RU2813643C1 - Device for throttle valve replacement - Google Patents

Abstract

FIELD: engine building.

SUBSTANCE: compressor-type device contains at least one compressor cylinder containing a piston connected to the crankshaft by means of a connecting rod using a pin. Each compressor cylinder is connected to the internal combustion engine directly or through a gearbox to the engine crankshaft. Each compressor cylinder carries out a suction process in which the piston moves along the axis from the TDC position of the angular rotation of the crankshaft to the BDC position of the angular rotation of the crankshaft of the compressor cylinder and draws in the volume of air masses required by the internal combustion engine to produce maximum power in proportion. Following the suction process is the purge process, during which the piston moves upward from the BDC to the TDC so that excess drawn-in air masses are removed or forced out of the compressor cylinder as the piston moves axially towards the TDC. The purging process is accompanied by the exhaust process when the piston approaches the TDC, during which the remaining air masses drawn into the compressor cylinder are sent to the internal combustion engine, based on the current engine load requirements.
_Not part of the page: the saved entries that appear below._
/-- V-CTRL-1 -/
theorem test_nop : gives .nop State.reset (fun t => t.res.main == ⟨0, 0⟩ && t.pend == .const none) = true := by decide
/-- V-CTRL-6 and V-CTRL-2 -/
theorem test_csr_read_parameters :
    gives (.csrRead 0x0E) State.reset (fun t => t.res.main == ⟨0, 0x00FF⟩) = true ∧
      gives (.csrRead 0x0C) (on .ext State.reset) (fun t => t.res.ext == ⟨0, 0x0008⟩) = true := by decide
/-- V-CTRL-4 and V-DEC-12 -/
theorem test_csr_read_status :
    gives (.csrRead 0x07) (withFifo four ⟨[], 3, 0⟩ empty true .xonSent) (fun t => t.res.main == ⟨0, 0x0011⟩) = true ∧
      gives (.csrRead 0x11) (on .txi State.reset) (fun t => t.res.txi == ⟨0x31, 0⟩) = true := by decide
/-- V-CTRL-7 -/
theorem test_ctrl_reset :
    gives .ctrlReset { withFifo Config.defaults ⟨[(4, 9)], 5, 2⟩ ⟨[], 1, 0⟩ true .sendXoff with flag := ⟨0x11, 1, true⟩ }
      (fun t => t.fifo == ⟨⟨[(4, 9)], 0, 0⟩, ⟨[], 0, 0⟩, false, .xonSent⟩ && t.flag == ⟨0, 0, false⟩) = true := by decide
/-- V-DEC-8: on RXI it is refused. -/
theorem test_ctrl_reset_refused : gives .ctrlReset (on .rxi State.reset) (fun t => t.res.rxi == ⟨0x3F, 0⟩) = true := by
  decide
/-- V-FIFO-1: the escape applies only while TX is full. -/
theorem test_push_wait :
    gives (.fifoPushWait .tx 0x41) { State.reset with flag := ⟨0x10, 0, false⟩ }
      (fun t => t.res.main == ⟨0, 0⟩ && t.fifo.tx == ⟨[(0, 0x41)], 1, 0⟩) = true := by decide
/-- V-FIFO-18 and V-FIFO-2: on a full TX it holds, and with a reset pending it is aborted. -/
theorem test_push_wait_full :
    gives (.fifoPushWait .tx 0x41) (withFifo two empty one false .xonSent)
        (fun t => t.pend.main == some ⟨0x11800041, .start⟩ && t.fifo.tx == one) = true ∧
      gives (.fifoPushWait .tx 0x42) { withFifo two empty one false .xonSent with flag := ⟨0x10, 0, false⟩ }
        (fun t => t.res.main == ⟨0x03, 0⟩ && t.fifo.tx == one) = true := by decide
/-- V-FIFO-5: the head pointer wraps at the capacity. -/
theorem test_push_drop_wraps :
    gives (.fifoPushDrop .tx 0x42) (withFifo four empty ⟨[], 3, 1⟩ false .xonSent)
      (fun t => t.res.main == ⟨0, 0⟩ && t.fifo.tx == ⟨[(3, 0x42)], 0, 1⟩) = true := by decide
/-- V-FIFO-9: a drop on TX leaves RX_OVF; the example of R122: one on RX sets it. -/
theorem test_push_drop_full :
    gives (.fifoPushDrop .tx 0x43) (withFifo two empty one false .xonSent)
        (fun t => t.res.main == ⟨0x02, 0⟩ && !t.fifo.rxOvf) = true ∧
      gives (.fifoPushDrop .rx 0x55) (on .rxi (withFifo two one empty false .xonSent))
        (fun t => t.res.rxi == ⟨0x02, 0⟩ && t.fifo.rxOvf) = true := by decide
/-- V-FIFO-3: a data byte 0xFF has status OK. -/
theorem test_pop :
    gives (.fifoPop .rx) (withFifo four ⟨[(3, 0xFF)], 0, 3⟩ empty false .xonSent)
      (fun t => t.res.main == ⟨0, 0x00FF⟩ && t.fifo.rx.tail == 0) = true := by decide
/-- V-FIFO-16: the low-water check runs on an empty pop. -/
theorem test_pop_empty :
    gives (.fifoPop .rx) (withFifo { four with fcEnable := true } empty empty false .xoffSent)
      (fun t => t.res.main == ⟨0x01, 0x00FF⟩ && t.fifo.fc == .sendXon) = true := by decide
/-- V-FIFO-6 -/
theorem test_count :
    gives (.fifoCount .rx) (on .ext (withFifo four ⟨[], 1, 3⟩ empty false .xonSent))
      (fun t => t.res.ext == ⟨0, 0x0002⟩) = true := by decide
/-- V-FIFO-7: a command byte is intercepted although RX is full. -/
theorem test_ingress_command :
    gives (.rxIngress 0x18) (on .rxi (withFifo two one empty false .xonSent))
      (fun t => t.res.rxi == ⟨0x04, 0x0018⟩ && t.flag.exec == 0x10 && !t.fifo.rxOvf) = true := by decide
/-- V-FIFO-14: the store that reaches RX_HIGH schedules XOFF. -/
theorem test_ingress_high_water :
    gives (.rxIngress 0x30) (on .rxi (withFifo { Config.defaults with fcEnable := true } ⟨[], 5, 0⟩ empty false .xonSent))
      (fun t => t.res.rxi == ⟨0, 0x0030⟩ && t.fifo.fc == .sendXoff) = true := by decide
/-- V-FIFO-12: a pending XON goes ahead of data. -/
theorem test_egress_flow_control :
    gives .txEgress (on .txi (withFifo { two with fcEnable := true } empty one false .sendXon))
      (fun t => t.res.txi == ⟨0, 0x0111⟩ && t.logs.txLine == [0x11] && t.fifo.tx == one) = true := by decide
/-- V-FIFO-11: a data byte equal to XON_CHAR is data. -/
theorem test_egress_data :
    gives .txEgress (on .txi (withFifo two empty ⟨[(0, 0x11)], 1, 0⟩ false .xonSent))
      (fun t => t.res.txi == ⟨0, 0x0011⟩ && t.logs.txLine == [0x11]) = true := by decide
/-- The example of R151 -/
theorem test_exec_raise :
    gives (.execRaise 0x08) (withFlags 0x01 0 false) (fun t => t.flag.exec == 0x09 && t.res.main == ⟨0, 0x0001⟩) = true := by
  decide
/-- The example of R152 -/
theorem test_exec_clear :
    gives (.execClear 0x01) (withFlags 0x09 0 false) (fun t => t.flag.exec == 0x08 && t.res.main == ⟨0, 0x0009⟩) = true := by
  decide
/-- The example of R153 -/
theorem test_exec_read : gives .execRead (withFlags 0x10 0 false) (fun t => t.res.main == ⟨0, 0x0010⟩) = true := by decide
/-- V-FLAG-5 -/
theorem test_alarm_raise :
    gives (.alarmRaise 0x10) (on .ext State.reset) (fun t => t.flag == ⟨0, 0x10, true⟩ && t.res.ext == ⟨0, 0⟩) = true := by
  decide
/-- V-FLAG-6 -/
theorem test_alarm_raise_nothing : gives (.alarmRaise 0) (on .ext State.reset) (fun t => !t.flag.pending) = true := by
  decide
/-- V-FLAG-8 -/
theorem test_alarm_clear :
    gives .alarmClear (withFlags 0 0x05 true) (fun t => t.flag == ⟨0, 0, false⟩ && t.res.main == ⟨0, 0x0005⟩) = true := by
  decide
/-- V-FLAG-7 -/
theorem test_alarm_read :
    gives .alarmRead (on .txi (withFlags 0 0x05 true)) (fun t => t.res.txi == ⟨0, 0x0105⟩) = true := by decide
/-- V-FLAG-9 and V-FLAG-10 -/
theorem test_peek :
    gives .dispatchPeek (on .ext (withFlags 0x41 0 false)) (fun t => t.res.ext == ⟨0, 0x0004⟩) = true ∧
      gives .dispatchPeek (withFlags 0x10 0x02 true) (fun t => t.res.main == ⟨0, 0x0001⟩) = true := by decide
/-- V-FLAG-11, takes 2 and 4 -/
theorem test_take :
    gives .dispatchTake (withFlags 0x6F 0x05 true)
        (fun t => t.res.main == ⟨0, 0x0502⟩ && t.flag == ⟨0x6F, 0x05, false⟩) = true ∧
      gives .dispatchTake (withFlags 0x4F 0x05 false)
        (fun t => t.res.main == ⟨0, 0x0004⟩ && t.flag == ⟨0x0F, 0x05, false⟩) = true := by decide
/-- V-I2C-5: a start that loses arbitration sends no address byte. -/
theorem test_start_lost :
    gives (.i2cStart 0x29 .write) (withBus ⟨.idle, .write, false, 0, .none⟩ [.lost])
      (fun t => t.res.main == ⟨0x10, 0x000B⟩ && t.logs.busLog == [.sf .arbLost] && t.i2c.nak) = true := by decide
/-- V-I2C-1, its second transition -/
theorem test_start_addr :
    gives (.i2cStart 0x29 .write)
      (at' (.i2cStart 0x29 .write) .addr (withBus ⟨.started, .write, false, 0x29, .start⟩ [.ack]))
      (fun t => t.res.main == ⟨0, 0x0003⟩ && t.logs.busLog == [.a 0x52 .ack] && t.i2c.phase == .addressSent) = true := by
  decide
/-- A state where the two bus phases of a start are two transitions (R185, R288). -/
def split (s : State) : State := { s with cfg := { s.cfg with startAtomic := false } }
/-- Transition 1 of R185 in two transitions: from Idle a plain S; in an open transaction Sr. -/
theorem test_restart :
    gives (.i2cRestart 0x29 .read) (split (withBus ⟨.idle, .write, false, 0, .none⟩ [.ok]))
        (fun t => t.logs.busLog == [.s] && t.i2c.lastBs == .start) = true ∧
      gives (.i2cRestart 0x29 .read) (split (withBus ⟨.dataPhase, .write, false, 0x29, .dataWAck⟩ [.ok]))
        (fun t => t.logs.busLog == [.sr] && t.i2c.lastBs == .repStart) = true := by decide
/-- V-I2C-7 in one transition (R79): from Idle a plain S. -/
theorem test_restart_in_one_transition :
    gives (.i2cRestart 0x29 .read) (withBus ⟨.idle, .write, false, 0, .none⟩ [.ok, .ack])
      (fun t => t.res.main == ⟨0, 0x0005⟩ && t.logs.busLog == [.s, .a 0x53 .ack] && t.i2c.dir == .read) = true := by decide
/-- The example of R175 -/
theorem test_bus_write :
    gives (.i2cWrite 0xC0) (withBus ⟨.addressSent, .write, false, 0x29, .addrWAck⟩ [.nack])
      (fun t => t.res.main == ⟨0x10, 0x0008⟩ && t.i2c == ⟨.dataPhase, .write, true, 0x29, .dataWNack⟩) = true := by decide
/-- V-I2C-3 -/
theorem test_bus_write_refused :
    gives (.i2cWrite 0x00) (withBus ⟨.addressSent, .write, true, 0x29, .addrWNack⟩ [.ack])
      (fun t => t.res.main == ⟨0x11, 0⟩ && t.busIn == [.ack] && t.logs.busLog == []) = true := by decide
/-- V-I2C-13, its first read -/
theorem test_read_ack :
    gives .i2cReadAck (withBus ⟨.addressSent, .read, false, 0x7F, .addrRAck⟩ [.byte 0xA1])
      (fun t => t.res.main == ⟨0, 0x00A1⟩ && t.i2c.phase == .dataPhase && !t.i2c.nak) = true := by decide
/-- V-I2C-13, its second read -/
theorem test_read_nack :
    gives .i2cReadNack (withBus ⟨.dataPhase, .read, false, 0x7F, .dataRAck⟩ [.byte 0xA2])
      (fun t => t.res.main == ⟨0, 0x00A2⟩ && t.i2c.nak && t.i2c.lastBs == .dataRNack) = true := by decide
/-- V-I2C-4 and V-I2C-14 -/
theorem test_stop :
    gives .i2cStop (withBus ⟨.addressSent, .write, true, 0x29, .addrWNack⟩ [.done])
        (fun t => t.res.main == ⟨0, 0x000D⟩ && t.i2c == ⟨.stopped, .write, false, 0x29, .stop⟩) = true ∧
      gives .i2cStop State.reset (fun t => t.res.main == ⟨0, 0⟩ && t.logs.busLog == []) = true := by decide
/-- V-L1-8, third row: the data byte that is not acknowledged is BUF[1], and the stop comes next. -/
theorem test_write_reg_data :
    gives (.i2cWriteReg 0x29 0x80 2)
      (at' (.i2cWriteReg 0x29 0x80 2) (.data 1)
        { withBus ⟨.dataPhase, .write, false, 0x29, .dataWAck⟩ [.nack, .done] with buf := [(0, 0x01), (1, 0x02)] })
      (fun t => t.logs.busLog == [.w 0x02 .nack] && t.pend.main == some ⟨0x37528002, .abort⟩) = true := by decide
/-- V-I2C-11 -/
theorem test_write_reg_refused :
    gives (.i2cWriteReg 0x29 0x80 1) (withBus ⟨.addressSent, .write, false, 0x29, .addrWAck⟩ [.ack])
      (fun t => t.res.main == ⟨0x11, 0⟩) = true := by decide
/-- V-I2C-8, its last read: NACK, and the byte goes to BUF[1]. -/
theorem test_read_reg_data :
    gives (.i2cReadReg 0x29 0x00 2)
      (at' (.i2cReadReg 0x29 0x00 2) (.data 1)
        { withBus ⟨.dataPhase, .read, false, 0x29, .dataRAck⟩ [.byte 0x34] with buf := [(0, 0x12)] })
      (fun t => t.logs.busLog == [.r 0x34 .nack] && t.buf == [(0, 0x12), (1, 0x34)]) = true := by decide
/-- V-L1-8, fourth row, its stop: BUF[0 .. 1] is zeroed. -/
theorem test_read_reg_fails :
    gives (.i2cReadReg 0x29 0xC0 2)
      (at' (.i2cReadReg 0x29 0xC0 2) .abort
        { withBus ⟨.addressSent, .write, true, 0x29, .addrWNack⟩ [.done] with buf := [(0, 0x01), (2, 0x07)] })
      (fun t => t.res.main == ⟨0x10, 0⟩ && t.buf == [(0, 0), (1, 0), (2, 0x07)]) = true := by decide
/-- The example of R203, and V-DEC-11 -/
theorem test_get :
    gives (.eeGet 100) (withEe [(100, 0x01)]) (fun t => t.res.main == ⟨0, 0x0001⟩) = true ∧
      gives (.eeGet 256) { State.reset with ee := ⟨[], true, ⟨5, .writeOnly, 1⟩⟩ }
        (fun t => t.res.main == ⟨0x30, 0⟩) = true := by decide
/-- The example of R204 -/
theorem test_put :
    gives (.eePut 7 0x0F) State.reset
      (fun t => t.res.main == ⟨0, 0x0003⟩ && t.ee == ⟨[], true, ⟨7, .writeOnly, 0x0F⟩⟩ &&
        t.logs.eeLog == [⟨7, .writeOnly, 0xFF, 0x0F⟩]) = true := by decide
/-- V-EE-4 and V-EE-6 -/
theorem test_put_modes :
    gives (.eePut 5 0x0F) (withEe [(5, 0x0F)]) (fun t => t.res.main == ⟨0, 0⟩ && !t.ee.busy) = true ∧
      gives (.eePut 5 0xF0) (withEe [(5, 0x0F)]) (fun t => t.res.main == ⟨0, 0x0001⟩ && t.ee.busy) = true := by decide
/-- V-EE-8: the step of the array ends a WRITE_ONLY cycle. -/
theorem test_ee_done :
    stepGives { State.reset with ee := ⟨[(5, 0x3C)], true, ⟨5, .writeOnly, 0x0C⟩⟩, sched := [.eea] }
      (fun t => t.ee == ⟨[(5, 0x0C)], false, ⟨0, .none, 0⟩⟩) = true := by decide
/-- V-L1-6: the third byte of the record, summed by rotate and add. -/
theorem test_write_block :
    gives (.eeWriteBlock 0 4)
      (at' (.eeWriteBlock 0 4) (.block 2 0x6A) { State.reset with buf := [(2, 0xBE)] })
      (fun t => t.pend.main == some ⟨0x43000004, .block 3 0x92⟩ && t.ee.pend == ⟨2, .writeOnly, 0xBE⟩) = true := by decide
/-- V-EE-2 -/
theorem test_write_block_range : gives (.eeWriteBlock 253 3) State.reset (fun t => t.res.main == ⟨0x30, 0⟩) = true := by
  decide
/-- V-EE-11 -/
theorem test_read_block_trailer :
    gives (.eeReadBlock 10 0) (withEe [(10, 0x00)]) (fun t => t.res.main == ⟨0, 0⟩) = true ∧
      gives (.eeReadBlock 10 0) State.reset (fun t => t.res.main == ⟨0x20, 0xFF00⟩) = true := by decide
/-- P3, ip 6: the second byte of the corrupted record goes to BUF[1] and into the sum. -/
theorem test_read_block_data :
    gives (.eeReadBlock 100 3) (at' (.eeReadBlock 100 3) (.block 1 0x01) State.reset)
      (fun t => t.buf == [(1, 0xFF)] && t.pend.main == some ⟨0x44006403, .block 2 0x01⟩) = true := by decide
/-- V-CTRL-8 -/
theorem test_buf_write :
    gives (.bufWrite 255 0xAA) State.reset (fun t => t.res.main == ⟨0, 0⟩ && t.buf == [(255, 0xAA)]) = true := by decide
/-- V-CTRL-8 -/
theorem test_buf_read :
    gives (.bufRead 255) { State.reset with buf := [(255, 0xAA)] } (fun t => t.res.main == ⟨0, 0x00AA⟩) = true := by decide
/-- V-CTRL-9: whatever the byte is, the operation ends with OK and one draw is counted. -/
theorem test_buf_read_unwritten :
    gives (.bufRead 9) State.reset (fun t => t.res.main.status == 0 && t.draws == 1) = true := by decide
EFFECT: reducing energy losses in an internal combustion engine.

4 cl, 12 dwg

Description

Link to related applications

This application claims priority to the filing date of U.S. Patent Application No. 16589772, filed October 1, 2019, which is the priority date.

Technical field of the invention

The present invention relates to the field of internal combustion engines.
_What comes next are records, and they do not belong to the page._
-- ==== Sys2Proof/Syntax.lean ====
section
/-! DEFINITION. Syntax.lean: the commands the engine takes, one constructor for each row of the opcode table.
A host command carries the host message `q`; every other row is an event and carries `dt`, the time in ns since the
command before it, and what arrives or expires. -/
namespace Sys2Proof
Prerequisites for creating an invention

The efficiency of an internal combustion engine is limited mainly due to the loss of thermal energy during its operation. In addition, its efficiency is further reduced due to the use of a certain device, namely the throttle, in conditions such as operation at partial engine load. The throttle is known to limit the amount of air in an internal combustion engine depending on the load requirements of the engine. A choke device can further reduce the efficiency of an internal combustion engine due to pumping and heat loss caused by its use. Its use may result in losses ranging from approximately 0% to 14% or more. Since engines operate under partial load conditions most of the time, an energy loss of 8% to 14% due to throttling is almost always observed. The lower the load, the higher the pumping losses.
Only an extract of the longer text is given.